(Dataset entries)
----------------
-- ==== Sys2Proof/Machine/Regs.lean ====
section
/-! DEFINITION. BAR0 accesses (R13 to R17, R28 to R32, R340 to R342): reads, with the clearing of RC fields and the captures of
64-bit registers, and writes, with the limits and the effects of every register. -/

namespace Sys2Proof.Machine

/-! ### Windows and halves (R16, R17, R29, R30) -/

/-- An offset lies in a window of R28. -/
def inWindow (o : Nat) : Bool := (windowAt o).isSome || (decide (0x80000 ≤ o) && decide (o < 0x91000))

/-- An access that registers accept: 32 or 64 bits, naturally aligned (R30). -/
def aligned32or64 (o size : Nat) : Bool := (size == 4 || size == 8) && o % size == 0

/-- The register that a 32-bit access at an offset reaches, and whether it reaches the upper half of a 64-bit one. -/
def regHalf (o : Nat) : Option (Nat × RegDesc × Bool) :=
  match regAt o with
  | some r => some (o, r, false)
  | none =>
    if o % 8 = 4 then
      match regAt (o - 4) with
      | some r => if r.width = 64 then some (o - 4, r, true) else none
      | none => none
    else none

/-- A read clears RC fields (R13); a peak starts again from what there is now: the reads of rank 0 that wait or run, the total charge (R167,
R195). -/
def clearRc (s : State) (o : Nat) (mask : Word64) : State :=
  if mask = 0 then s else
  let s := hwSet s o (hwGet s o &&& ~~~ mask)
  if o = Reg.ARB_RANK0_DEPTH then (List.range 64).foldl noteDepth s
  else if o = Reg.KRF_CHARGE_PEAK then notePeak s
  else s

/-- The RC fields that lie wholly in the upper half of a 64-bit register (R17): SEQ_GLITCH COUNT7 to COUNT11, UNCORR_CW of MIRn_FEC, and
LADDER and UNCORR of MCHnn_ECC. The RC fields of every other 64-bit register span both halves. -/
def upperRc (o : Nat) : Word64 :=
  if o = Reg.SEQ_GLITCH then 0x0FFFFFF800000000
  else if o = 0x50070 ∨ o = 0x51070 ∨ (0x100000 ≤ o ∧ o < 0x112000 ∧ o % 0x400 = 0x18) then 0xFFFFFFFF00000000
  else 0

/-! ### Reads -/

/-- A 32-bit read of a register or of a half of one. -/
def readHalf (s : State) (o : Nat) (r : RegDesc) (upper : Bool) : Nat × State :=
  let s := touch s o
  let v := (regValue s o).toNat
  let k := latchKey o
  if r.width = 32 then (v % 2 ^ 32, clearRc s o r.rc)
  else if !upper then
    (v % 2 ^ 32, clearRc { s with latches := fput s.latches k { off := o, half := BitVec.ofNat 32 (v / 2 ^ 32), write := false } } o r.rc)
  else
    match fget s.latches k with
    | some l => (l.half.toNat, { s with latches := fdel s.latches k })
    | none => (v / 2 ^ 32, clearRc s o (upperRc o))

/-- Bytes of a mailbox's buffers as a read sees them (R341): `i` is the offset in the mailbox's window. -/
def mbxBufRead (x : MbxS) (i : Nat) : Byte :=
  if i < 0x1000 then bufByte x.req i
  else if mbxBusy x ∨ (x.state = .done ∧ x.rspLen ≤ i - 0x1000) then 0
  else bufByte x.rsp (i - 0x1000)

/-- A 32-bit word of the MSI-X table (R340). -/
def msixWord (e : MsixEntry) (k : Nat) : Nat :=
  match k with
  | 0 => bitsOf e.addr 0 32
  | 1 => bitsOf e.addr 32 32
  | 2 => e.data.toNat
  | _ => e.mask.toNat

/-- A 32-bit read at an aligned offset. -/
def read32 (s : State) (o : Nat) : Nat × State :=
  if 0x80000 ≤ o ∧ o < 0x90000 then
    let x := s.mbx[mbxOf ((o - 0x80000) / 0x2000)]
    (leNat ((List.range 4).map fun j => mbxBufRead x ((o - 0x80000) % 0x2000 + j)), s)
  else if 0x90800 ≤ o ∧ o < 0x90A00 then (msixWord (msixEntry s.pcie ((o - 0x90800) / 16)) ((o - 0x90800) % 16 / 4), s)
  else if o = 0x90C00 then (s.pcie.pba.toNat, s)
  else
    match regHalf o with
    | some (b, r, upper) => readHalf s b r upper
    | none => (0, s)

/-- A 64-bit read of two 32-bit places, the lower first. -/
def readPair (s : State) (o : Nat) : Nat × State :=
  let a := read32 s o
  let b := read32 a.2 (o + 4)
  (a.1 + b.1 * 2 ^ 32, b.2)

/-- A 64-bit read of a place with this register, or with none. -/
def readWide (s : State) (o : Nat) : Option RegDesc → Nat × State
  | some r =>
    if r.width = 64 then
      let s := touch s o
      ((regValue s o).toNat, clearRc s o r.rc)
    else readPair s o
  | none => readPair s o

/-- A read of `size` bytes that registers accept. -/
def readAt (s : State) (o size : Nat) : Nat × State := if size = 4 then read32 s o else readWide s o (regAt o)

/-- A read that the endpoint answers: its data, and what it does. -/
def busRead (s : State) (o size : Nat) : Nat × State :=
  if !inWindow o then (0, s)
  else if !aligned32or64 o size then (0, badAccess s o)
  else readAt s o size

/-- The endpoint answers: the core has its supplies and the PCIe link is up. -/
def endpointUp (s : State) : Bool := decide (s.seq.phase = .on) && s.pcie.linkUp

/-- The register of a command code of the SMBus sideband (R451): all but SEQ_CTRL can be read. -/
def sidebandReg : Nat → Option Nat
  | 0x00 => some Reg.SEQ_STATUS
  | 0x01 => some Reg.SEQ_PINS
  | 0x02 => some Reg.SEQ_FAULT
  | 0x03 => some Reg.SEQ_GLITCH
  | 0x04 => some Reg.SEQ_CFG
  | 0x10 => some Reg.THM_STATUS
  | 0x11 => some Reg.THM_TEMP
  | 0x12 => some Reg.THM_LIMITS
  | 0x13 => some Reg.THM_THROTTLE
  | _ => none

/-- A Block Read over SMBus: a THM register reads as zero while VDD_CORE (SEQ0) is not good; nothing is cleared (R451). -/
def sidebandRead (s : State) (o size : Nat) : Nat :=
  if inSeqWindow o || s.seq.good.getLsbD 0 then (regValue s o).toNat % 2 ^ (8 * size) else 0

/-- BAR2: the oldest held dump from offset 0, and zero beyond its SIZE or while none is held (R404). -/
def bar2Read (s : State) (o size : Nat) : Nat :=
  match s.dumps.held with
  | d :: _ =>
    let h := dumpHeader d
    leNat ((List.range size).map fun k => if o + k < d.size then dumpByte d h (o + k) else 0)
  | [] => 0

/-- A read of BAR0 or BAR2 that reaches the endpoint: in D3hot it returns no data (R338). -/
def barRead (s : State) (r : Nat × State) : Option (Nat × State) :=
  if !endpointUp s then none
  else if s.pcie.cfg.d3hot then some (s.busRead.toNat, unsupported s)
  else some r

/-- What a read returns, and what it does; `none`: nothing answers. -/
def readFrom (s : State) (size : Nat) : BusAddr → Option (Nat × State)
  | .bar0 o => barRead s (busRead s o.toNat size)
  | .bar2 o => barRead s (bar2Read s o.toNat size, match s.dumps.held with | d :: _ => loadDump s d o.toNat size | [] => s)
  | .config r => if endpointUp s then some ((cfgRead s r).toNat, s) else none
  | .smbus c => if s.seq.vaon then (sidebandReg c.toNat).map fun o => (sidebandRead s o size, s) else none

/-- REGISTER_READ_CLEAR (R13, R15, R17, R29, R30, R336, R404, R451): a read of BAR0, of BAR2, of the configuration space or over SMBus. -/
def execRegisterReadClear (addr : BusAddr) (size : Nat) (s : State) : Host.Outcome State Fault Refusal :=
  match readFrom s size addr with
  | some r => done { r.2 with busRead := BitVec.ofNat 64 r.1 }
  | none => done s

/-! ### Stated limits -/

/-- A field lies in a range. -/
def fits (v : Word64) (lo w low high : Nat) : Bool := decide (low ≤ bitsOf v lo w) && decide (bitsOf v lo w ≤ high)

/-- Limits of the HPn registers (R103). -/
def hpFits (o : Nat) (v : Word64) : Bool :=
  match o with
  | 0x10 => fits v 0 15 2048 16384 && bitsOf v 0 15 % 64 == 0
  | 0x14 => fits v 0 5 1 16
  | 0x18 => decide (bitsOf v 16 11 < bitsOf v 0 11)
  | 0x1C => decide (bitsOf v 16 11 < bitsOf v 0 11) && decide (bitsOf v 0 11 ≤ 1008)
  | 0x20 => fits v 0 9 1 256 && fits v 16 8 1 255
  | _ => true

/-- Limits of the ARB registers (R195). -/
def arbFits (o : Nat) (v : Word64) : Bool :=
  if 0x40 ≤ o ∧ o < 0x70 then fits v 0 8 1 255
  else if 0x88 ≤ o ∧ o < 0x98 then decide (bitsOf v 0 8 ≤ bitsOf v 8 8) && decide (bitsOf v 16 8 < bitsOf v 0 8)
  else if o = 0x98 then fits v 0 8 1 255 && fits v 8 8 1 255 && fits v 16 8 1 255
  else true

/-- Limits of the MBXm registers (R359). -/
def mbxFits (s : State) (m : Mbx) (o : Nat) (v : Word64) : Bool :=
  match o with
  | 0x00 => !mbxBusy s.mbx[m]
  | 0x04 => decide (popcount (v &&& 7) ≤ 1)
  | _ => true

/-- Limits of the PMCu registers (R400). -/
def pmcFits (p : Pmc) (o : Nat) : Bool := !(p.en && decide (0x20 ≤ o))

/-- A write to the register at an offset keeps its stated limits. -/
def writeFits (s : State) (o : Nat) (v : Word64) : Bool :=
  let w := o % 0x1000
  match o / 0x1000 with
  | 0x010 => hpFits w v
  | 0x011 => hpFits w v
  | 0x012 => hpFits w v
  | 0x013 => hpFits w v
  | 0x020 => if w = 0x18 then fits v 16 8 1 255 else if w = 0x1C then fits v 0 10 1 1000 else true
  | 0x022 => arbFits w v
  | 0x030 => !(decide (w = 0) && bitOf v 20 && fhas s.lke.failed (bitsOf v 16 4))
  | 0x031 => if w = 0x10 then fits v 0 16 1 1000 else true
  | 0x032 => if w = 0x10 then fits v 0 14 10 8191 && fits v 16 14 20 16383 && decide (2 * bitsOf v 0 14 ≤ bitsOf v 16 14) else true
  | 0x040 => if w = 0x20 then fits v 0 13 64 4096 else if w = 0x28 then fits v 0 20 0x10000 0xFF000 && bitsOf v 0 20 % 4096 == 0 else true
  | 0x050 => if w = 0x10 then fits v 0 8 1 255 && fits v 8 4 2 15 && fits v 16 8 1 64 else true
  | 0x051 => if w = 0x10 then fits v 0 8 1 255 && fits v 8 4 2 15 && fits v 16 8 1 64 else true
  | 0x090 => mbxFits s (mbxOf (w / 0x20)) (w % 0x20) v
  | 0x0A1 => if w = 0 then fits v 4 8 1 255 else true
  | 0x0B0 => pmcFits s.pmc[pmcOf (w / 0x100)] (w % 0x100)
  | 0x0C1 => if w = 0 then fits v 0 4 1 8 else true
  | 0x0C2 => if o = Reg.SEQ_CFG then fits v 0 10 100 1000 && fits v 16 12 100 4095 else true
  | _ =>
    if 0x100000 ≤ o ∧ o < 0x112000 ∧ o % 0x400 = 0 then fits v 8 8 5 50
    else if 0x120000 ≤ o ∧ o < 0x122000 then
      if o % 0x400 = 0 then fits v 1 3 1 7 && fits v 4 3 1 7 && decide (bitsOf v 1 3 ≤ bitsOf v 4 3) && fits v 8 4 5 9
      else if o % 0x400 = 0x10 then fits v 0 8 128 240
      else true
    else true

/-! ### Writes -/

/-- The fields of R13: RW and RWS take the value written, RW1C bits written 1 are cleared. -/
def writeFields (s : State) (o : Nat) (r : RegDesc) (v : Word64) : State :=
  let s := if r.rw = 0 then s else setCfg s o (v &&& r.rw)
  if r.w1c = 0 then s else hwSet s o (hwGet s o &&& ~~~ (v &&& r.w1c))

/-- HPn_CTRL (R94, R96, R102). -/
def writeHpCtrl (s : State) (p : HPort) (v : Word64) : State :=
  let s := setCfg s (Reg.HP_CTRL p.val) (putBit (cfg s (Reg.HP_CTRL p.val)) 2 (bitOf v 2))
  setFarLoop (setEnable s p (bitOf v 0)) p (bitOf v 1)

/-- HPn registers. -/
def writeHp (s : State) (p : HPort) (w : Nat) (o : Nat) (r : RegDesc) (v : Word64) : State :=
  match w with
  | 0x00 => writeHpCtrl s p v
  | 0x18 => calUpdate (writeFields s o r v) p
  | 0x1C => calUpdate (writeFields s o r v) p
  | 0x20 => writeFields (modPort s p fun q => { q with txBucket := txBucketNow s p }) o r v
  | _ => writeFields s o r v

/-- RDP registers. -/
def writeRdp (s : State) (w : Nat) (o : Nat) (r : RegDesc) (v : Word64) : State :=
  match w with
  | 0x00 => setCacheEn s (bitOf v 0)
  | 0x34 => if bitOf v 0 then invalGo s (bitOf v 1) else writeFields s o r v
  | 0x48 =>
    if s.rdp.lock.isSome then setCfg s o (putBit (v &&& r.rw) 63 true)
    else if bitOf v 63 then lockGo s (bitsOf v 8 32) (bitsOf v 40 2)
    else writeFields s o r v
  | _ => writeFields s o r v

/-- ARB registers. -/
def writeArb (s : State) (w : Nat) (o : Nat) (r : RegDesc) (v : Word64) : State :=
  match w with
  | 0x20 => if bitOf v 0 then commitRanks s else s
  | 0x80 => writeFields (fillBuckets s) o r v
  | 0x98 => writeFields (fillBuckets s) o r v
  | _ => writeFields s o r v

/-- LKE_CTRL (R257). -/
def writeLkeCtrl (s : State) (o : Nat) (r : RegDesc) (v : Word64) : State :=
  let s' := writeFields s o r (putBit v 20 false)
  if bitOf v 20 then forceEngine s' ⟨bitsOf v 16 4, Nat.mod_lt _ (by decide)⟩ else s'

/-- MIRn_CTRL (R324, R333). -/
def writeMirCtrl (s : State) (n : MPort) (o : Nat) (r : RegDesc) (v : Word64) : State :=
  let s := writeFields s o r v
  if bitOf v 0 then s else mirLinkLost s n

/-- MBXm registers (R342, R344, R359). -/
def writeMbx (s : State) (m : Mbx) (w : Nat) (o : Nat) (r : RegDesc) (v : Word64) : State :=
  match w with
  | 0x04 => if bitOf v 0 then mbxGo s m else if bitOf v 1 then mbxStop s m else if bitOf v 2 then mbxFree s m else s
  | _ => writeFields s o r v

/-- PMCu registers: they stand in the unit (R399, R400, R406). -/
def writePmc (s : State) (u : PmcUnit) (w : Nat) (v : Word64) : State :=
  if w = 0 then
    let s := pmcControl s u (bitOf v 0) (bitOf v 1) (bitOf v 3)
    if bitOf v 2 then pmcZero s u else s
  else if w = 4 then modPmc s u fun p => { p with ovf := p.ovf &&& ~~~ v.setWidth 8 }
  else if w = 8 then modPmc s u fun p => { p with mask := v.setWidth 8 }
  else if h : 0x20 ≤ w ∧ w < 0x40 ∧ w % 4 = 0 then
    modPmc s u fun p => { p with cfg := p.cfg.set (⟨(w - 0x20) / 4, by omega⟩ : Fin 8) (v.setWidth 32 &&& 0x7F7FFF) }
  else if h : 0x40 ≤ w ∧ w < 0x80 ∧ w % 8 = 0 then
    modPmc s u fun p => { p with cnt := p.cnt.set (⟨(w - 0x40) / 8, by omega⟩ : Fin 8) (v.setWidth 48) }
  else s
----------------
» What the task asks: Given the records above, return exactly the lines starting at the line containing "def writeFits (s" and ending at the line containing "10 1 1000 else true", including both.

» Solution below:
def writeFits (s : State) (o : Nat) (v : Word64) : Bool :=
  let w := o % 0x1000
  match o / 0x1000 with
  | 0x010 => hpFits w v
  | 0x011 => hpFits w v
  | 0x012 => hpFits w v
  | 0x013 => hpFits w v
  | 0x020 => if w = 0x18 then fits v 16 8 1 255 else if w = 0x1C then fits v 0 10 1 1000 else true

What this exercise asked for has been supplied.